Copy every line from the records below that carries the word "output".

Records from a data collection
• • • • •

/-! ### One step, from the vectors -/

/-- B1 -/
theorem test_printConst : (after (core0 0#9 0xF4#8 0#8 0#8 [0x02#8])).output = [.printConst] := by decide
/-- B2 -/
theorem test_printConst_at_255 : (after (core0 255#9 0xF4#8 0#8 0#8 [0x02#8])).pc = 256#9 := by decide
/-- B3 -/
theorem test_halt : (after (core0 5#9 0xF4#8 0#8 0#8 [0x01#8])).halted = true ∧
    (after (core0 5#9 0xF4#8 0#8 0#8 [0x01#8])).pc = 6#9 ∧ (after (core0 5#9 0xF4#8 0#8 0#8 [0x01#8])).err = none := by decide
/-- B7 -/
theorem test_ldi_sp : (after (core0 10#9 0xF4#8 0#8 0#8 [0x82#8, 7#8, 0x10#8])).sp = 0x10#8 := by decide
/-- B9 -/
theorem test_ldi_bad_register : (after (core0 10#9 0xF4#8 0#8 0#8 [0x82#8, 8#8, 5#8])).err = some (.registerOutOfRange 8#8) := by decide
/-- B11 -/
theorem test_prn : (after (core0 3#9 0xF4#8 0#8 37#8 [0x47#8, 1#8])).output = [.printReg 37#8] := by decide
/-- B13 -/
theorem test_prn_bad_register : (after (core0 3#9 0xF4#8 0#8 37#8 [0x47#8, 0x0A#8])).output = [] := by decide
/-- A1 -/
theorem test_add_wraps : (after (core0 10#9 0xF4#8 200#8 100#8 [0xA0#8, 0#8, 1#8])).reg 0 = 44#8 := by decide
/-- A11 -/
theorem test_add_checks_a_first : (after (core0 10#9 0xF4#8 0#8 0#8 [0xA0#8, 9#8, 0xC8#8])).err = some (.registerOutOfRange 9#8) := by decide
/-- A5 -/
theorem test_mul : (after (core0 10#9 0xF4#8 8#8 9#8 [0xA2#8, 0#8, 1#8])).reg 0 = 72#8 := by decide
/-- A6 -/
theorem test_mul_wraps : (after (core0 10#9 0xF4#8 255#8 255#8 [0xA2#8, 0#8, 1#8])).reg 0 = 1#8 := by decide
/-- A9 -/
theorem test_cmp_same : (after (core0 10#9 0xF4#8 0#8 0#8 [0xA7#8, 4#8, 4#8])).flE = true := by decide
/-- A8 -/
theorem test_cmp_clears : (after { core0 10#9 0xF4#8 2#8 3#8 [0xA7#8, 0#8, 1#8] with flE := true }).flE = false := by decide
/-- S2 -/
theorem test_push_sp : (after (core0 10#9 0xF4#8 0#8 0#8 [0x45#8, 7#8])).mem.read 0xF3#8 = 0xF3#8 := by decide
/-- S3 -/
theorem test_push_at_zero : after (core0 10#9 0#8 9#8 0#8 [0x45#8, 0#8]) =
    { core0 10#9 0#8 9#8 0#8 [0x45#8, 0#8] with halted := true, err := some (.addressOutOfRange (-1)) } := by decide
/-- S6 -/
theorem test_pop_sp : (after (core1 10#9 0xF3#8 0#8 0#8 [0x46#8, 7#8] 0xF3#8 0x20#8)).sp = 0x21#8 := by decide
/-- S7 -/
theorem test_pop_sp_error : (after (core1 10#9 0xF3#8 0#8 0#8 [0x46#8, 7#8] 0xF3#8 0xFF#8)).err = some (.addressOutOfRange 256) := by decide
/-- C1 -/
theorem test_call : (after (core0 6#9 0xF4#8 0#8 11#8 [0x50#8, 1#8])).mem.read 0xF3#8 = 8#8 ∧
    (after (core0 6#9 0xF4#8 0#8 11#8 [0x50#8, 1#8])).pc = 11#9 := by decide
/-- C4 -/
theorem test_call_sp : (after (core0 10#9 0xF4#8 0#8 0#8 [0x50#8, 7#8])).pc = 0xF3#9 := by decide
/-- C6 -/
theorem test_ret : (after (core1 14#9 0xF3#8 0#8 0#8 [0x11#8] 0xF3#8 8#8)).pc = 8#9 ∧
    (after (core1 14#9 0xF3#8 0#8 0#8 [0x11#8] 0xF3#8 8#8)).sp = 0xF4#8 := by decide
/-- C7 -/
theorem test_ret_at_255 : (after (core0 10#9 0xFF#8 0#8 0#8 [0x11#8])).err = some (.addressOutOfRange 256) := by decide
/-- J1 -/
theorem test_jmp : (after (core0 20#9 0xF4#8 0#8 0#8 [0x54#8, 3#8])).pc = 12#9 := by decide
/-- J3 -/
theorem test_jeq_taken : (after { core0 20#9 0xF4#8 0#8 0#8 [0x55#8, 3#8] with flE := true }).pc = 12#9 := by decide
/-- J8 -/
theorem test_jeq_checks_register : (after (core0 20#9 0xF4#8 0#8 0#8 [0x55#8, 9#8])).err = some (.registerOutOfRange 9#8) := by decide
/-- J5 -/
theorem test_jne_taken : (after (core0 20#9 0xF4#8 0#8 0#8 [0x56#8, 3#8])).pc = 12#9 := by decide
/-- J6 -/
theorem test_jne_not_taken : (after { core0 20#9 0xF4#8 0#8 0#8 [0x56#8, 3#8] with flE := true }).pc = 22#9 := by decide
/-- X2 -/
theorem test_illegal_at_255 : (after (core0 255#9 0xF4#8 0#8 0#8 [0xFF#8])).err = some (.illegalInstruction 0xFF#8 255#9) := by decide
/-- X4 -/
theorem test_fetch_at_256 : (after (core0 256#9 0xF4#8 0#8 0#8 [])).err = some (.addressOutOfRange 256) := by decide
/-- B10 -/
theorem test_operand_fetch_at_256 : (after (core0 254#9 0xF4#8 0#8 0#8 [0x82#8, 1#8])).err = some (.addressOutOfRange 256) := by decide
/-- P3 of the programs, step 3: the snapshot of CALL -/
theorem test_trace : ((after (core0 6#9 0xF4#8 5#8 11#8 [0x50#8, 1#8])).trace.map fun x => (x.pc, x.opcode, x.operands)) =
    [(6#9, 0x50#8, [1#8])] := by decide
/-- The codes of 60_exceptions.md R73's table. -/
theorem test_codes : (MachineError.illegalInstruction 0#8 0#9).code = 1 ∧ (MachineError.addressOutOfRange 256).code = 2 ∧
    (MachineError.registerOutOfRange 8#8).code = 3 ∧ (MachineError.programTooLarge 300).code = 4 ∧
    (MachineError.unsupportedAluOp .add).code = 5 := by decide
/-- R82's example -/
theorem test_digits : decimalDigits 37#8 = [3, 7] ∧ decimalDigits 0#8 = [0] ∧ decimalDigits 204#8 = [2, 0, 4] := by decide
/-- L2 and R30: cells past the program keep their value -/
theorem test_load : (stateOr State.reset (load [0x82#8, 1#8] State.reset)).mem = [(0, 0x82#8), (1, 1#8)] := by decide
/-- L3 and L1: what the load port returns -/
theorem test_load_returns_ok : loadReturns (stateOr State.reset (load [] State.reset)) = none := by decide
theorem test_load_returns_error (t : State) (h : load (List.replicate 300 0#8) State.reset = .next t) :
    loadReturns t = some (.programTooLarge 300) := by
  rw [loadReturns_load h, List.length_replicate]; rfl
/-- P1, a run of its three instructions with fuel to spare -/
theorem test_run_P1 : ∃ t, run 4 (core0 0#9 0xF4#8 0#8 0#8 [0x82#8, 1#8, 0x25#8, 0x47#8, 1#8, 1#8]) = .ok t ∧
    t.output = [.printReg 37#8] ∧ t.pc = 6#9 := ⟨_, rfl, by decide, by decide⟩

• • • • •

# [YOUR SOLUTION]
theorem test_printConst : (after (core0 0#9 0xF4#8 0#8 0#8 [0x02#8])).output = [.printConst] := by decide
theorem test_prn : (after (core0 3#9 0xF4#8 0#8 37#8 [0x47#8, 1#8])).output = [.printReg 37#8] := by decide
theorem test_prn_bad_register : (after (core0 3#9 0xF4#8 0#8 37#8 [0x47#8, 0x0A#8])).output = [] := by decide
    t.output = [.printReg 37#8] ∧ t.pc = 6#9 := ⟨_, rfl, by decide, by decide⟩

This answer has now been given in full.